2. Media coverage from one of Jim Saleam’s many encounters with the law.
3. Ross May, Jim Saleam and others at a war memorial.
4. Jim Saleam’s mug shot, taken after his arrest in connection with a shotgun attack on the house of Eddie Funde (ANC representative in Australia).
5. Jim Saleam, Ross May and other boneheads attempting to drum up support at Cronulla beach, a year after the Cronulla riot.
6. Jim Saleam and Golden Dawn’s Australia spokesperson Iggy Gavrilidis at a 2014 rally.
7. Ross May and Jim Saleam together at a rally.
8. Jim Saleam and Ross May at an Australia First meeting in 2014.

In the video, Saleam expounds on a couple of his pet conspiracy theories, in particular his claim that the government funds anarchists in Australia. He is then joined in front of the camera by Neil Erikson to announce that:

On July 18 and July 19 Australia First Party throughout the country will be supporting the Reclaim Australia rallies. We want to see all patriotically minded Australians there to stop the intimidation at street level of the extreme left against patriotic freedom of expression.

For those unfamiliar with the career of Jim Saleam, I recommend checking out The Audacity of Hate by Greg Bearup, a 2009 profile originally published in SMH’s Good Weekend magazine.

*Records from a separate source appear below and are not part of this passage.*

-- ==== Sys2Proof/Laws/State.lean ====
section
/-! SUPPORT. The fields after each named update of the state: what the update sets, and that it leaves every other field alone. -/
namespace Sys2Proof.Laws
open Sys2Proof Sys2Proof.Machine

/-! ### State.onDev -/

@[simp] theorem onDev_dev (f : Dev → Dev) (s : State) : (s.onDev f).dev = f s.dev := rfl
@[simp] theorem onDev_fuses (f : Dev → Dev) (s : State) : (s.onDev f).fuses = s.fuses := rfl
@[simp] theorem onDev_pending (f : Dev → Dev) (s : State) : (s.onDev f).pending = s.pending := rfl
@[simp] theorem onDev_onDev (f g : Dev → Dev) (s : State) : (s.onDev f).onDev g = s.onDev (fun d => g (f d)) := rfl

/-! ### setCore -/

@[simp] theorem setCore_cores (l : Nat) (c : Core) (d : Dev) : (setCore l c d).cores = aSet d.cores l c := rfl
@[simp] theorem setCore_serial (l : Nat) (c : Core) (d : Dev) : (setCore l c d).serial = d.serial := rfl
@[simp] theorem setCore_ophal (l : Nat) (c : Core) (d : Dev) : (setCore l c d).ophal = d.ophal := rfl
@[simp] theorem setCore_fuseIds (l : Nat) (c : Core) (d : Dev) : (setCore l c d).fuseIds = d.fuseIds := rfl
@[simp] theorem setCore_tide (l : Nat) (c : Core) (d : Dev) : (setCore l c d).tide = d.tide := rfl
@[simp] theorem setCore_vote (l : Nat) (c : Core) (d : Dev) : (setCore l c d).vote = d.vote := rfl
@[simp] theorem setCore_step (l : Nat) (c : Core) (d : Dev) : (setCore l c d).step = d.step := rfl
@[simp] theorem setCore_mbx (l : Nat) (c : Core) (d : Dev) : (setCore l c d).mbx = d.mbx := rfl
@[simp] theorem setCore_mbxOrder (l : Nat) (c : Core) (d : Dev) : (setCore l c d).mbxOrder = d.mbxOrder := rfl
@[simp] theorem setCore_pf0 (l : Nat) (c : Core) (d : Dev) : (setCore l c d).pf0 = d.pf0 := rfl
@[simp] theorem setCore_pf1 (l : Nat) (c : Core) (d : Dev) : (setCore l c d).pf1 = d.pf1 := rfl
@[simp] theorem setCore_chans (l : Nat) (c : Core) (d : Dev) : (setCore l c d).chans = d.chans := rfl
@[simp] theorem setCore_tensors (l : Nat) (c : Core) (d : Dev) : (setCore l c d).tensors = d.tensors := rfl
@[simp] theorem setCore_maps (l : Nat) (c : Core) (d : Dev) : (setCore l c d).maps = d.maps := rfl
@[simp] theorem setCore_programs (l : Nat) (c : Core) (d : Dev) : (setCore l c d).programs = d.programs := rfl
@[simp] theorem setCore_plans (l : Nat) (c : Core) (d : Dev) : (setCore l c d).plans = d.plans := rfl
@[simp] theorem setCore_factors (l : Nat) (c : Core) (d : Dev) : (setCore l c d).factors = d.factors := rfl
@[simp] theorem setCore_warms (l : Nat) (c : Core) (d : Dev) : (setCore l c d).warms = d.warms := rfl
@[simp] theorem setCore_groups (l : Nat) (c : Core) (d : Dev) : (setCore l c d).groups = d.groups := rfl
@[simp] theorem setCore_idx (l : Nat) (c : Core) (d : Dev) : (setCore l c d).idx = d.idx := rfl
@[simp] theorem setCore_items (l : Nat) (c : Core) (d : Dev) : (setCore l c d).items = d.items := rfl
@[simp] theorem setCore_nextItem (l : Nat) (c : Core) (d : Dev) : (setCore l c d).nextItem = d.nextItem := rfl
@[simp] theorem setCore_loss (l : Nat) (c : Core) (d : Dev) : (setCore l c d).loss = d.loss := rfl
@[simp] theorem setCore_devFlags (l : Nat) (c : Core) (d : Dev) : (setCore l c d).devFlags = d.devFlags := rfl
@[simp] theorem setCore_cluFlags (l : Nat) (c : Core) (d : Dev) : (setCore l c d).cluFlags = d.cluFlags := rfl
@[simp] theorem setCore_upd (l : Nat) (c : Core) (d : Dev) : (setCore l c d).upd = d.upd := rfl
@[simp] theorem setCore_mem (l : Nat) (c : Core) (d : Dev) : (setCore l c d).mem = d.mem := rfl
@[simp] theorem setCore_units (l : Nat) (c : Core) (d : Dev) : (setCore l c d).units = d.units := rfl
@[simp] theorem setCore_flash (l : Nat) (c : Core) (d : Dev) : (setCore l c d).flash = d.flash := rfl
@[simp] theorem setCore_power (l : Nat) (c : Core) (d : Dev) : (setCore l c d).power = d.power := rfl
@[simp] theorem setCore_brg (l : Nat) (c : Core) (d : Dev) : (setCore l c d).brg = d.brg := rfl
@[simp] theorem setCore_lnk (l : Nat) (c : Core) (d : Dev) : (setCore l c d).lnk = d.lnk := rfl
@[simp] theorem setCore_pair (l : Nat) (c : Core) (d : Dev) : (setCore l c d).pair = d.pair := rfl
@[simp] theorem setCore_lagoon (l : Nat) (c : Core) (d : Dev) : (setCore l c d).lagoon = d.lagoon := rfl
@[simp] theorem setCore_spare (l : Nat) (c : Core) (d : Dev) : (setCore l c d).spare = d.spare := rfl
@[simp] theorem setCore_ras (l : Nat) (c : Core) (d : Dev) : (setCore l c d).ras = d.ras := rfl
@[simp] theorem setCore_rst (l : Nat) (c : Core) (d : Dev) : (setCore l c d).rst = d.rst := rfl
@[simp] theorem setCore_sec (l : Nat) (c : Core) (d : Dev) : (setCore l c d).sec = d.sec := rfl
@[simp] theorem setCore_tel (l : Nat) (c : Core) (d : Dev) : (setCore l c d).tel = d.tel := rfl
@[simp] theorem setCore_frz (l : Nat) (c : Core) (d : Dev) : (setCore l c d).frz = d.frz := rfl
@[simp] theorem setCore_abandoned (l : Nat) (c : Core) (d : Dev) : (setCore l c d).abandoned = d.abandoned := rfl
@[simp] theorem setCore_earlyJoins (l : Nat) (c : Core) (d : Dev) : (setCore l c d).earlyJoins = d.earlyJoins := rfl
@[simp] theorem setCore_host (l : Nat) (c : Core) (d : Dev) : (setCore l c d).host = d.host := rfl
@[simp] theorem setCore_free (l : Nat) (c : Core) (d : Dev) : (setCore l c d).free = d.free := rfl
@[simp] theorem setCore_out (l : Nat) (c : Core) (d : Dev) : (setCore l c d).out = d.out := rfl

Shermon Burgess and the United Patriots Front are now publicly and overtly aligned with a man who:

spent three and a half years in the 1990s in prison, for supplying a gun to two skinheads who shot up the home of an African National Congress representative while his young family was inside. He was jailed for a further two years for insurance fraud. In the 1970s, he was involved with Australia’s Nazi Party – the Nationalist Socialist Party of Australia – and has been photographed on several occasions wearing swastika armbands. He also had links to the Patriotic Youth League at the time of the 2005 Cronulla riots.

So what does this mean?

It is simply inconceivable that Shermon Burgess, Neil Erikson and the others grouped in the so-called United Patriots Front could be unaware of Jim Saleam’s status as Australia’s premier fascist ideologue. Neil Erikson’s appearance in this video with Jim Saleam was not some kind of mistake or misunderstanding.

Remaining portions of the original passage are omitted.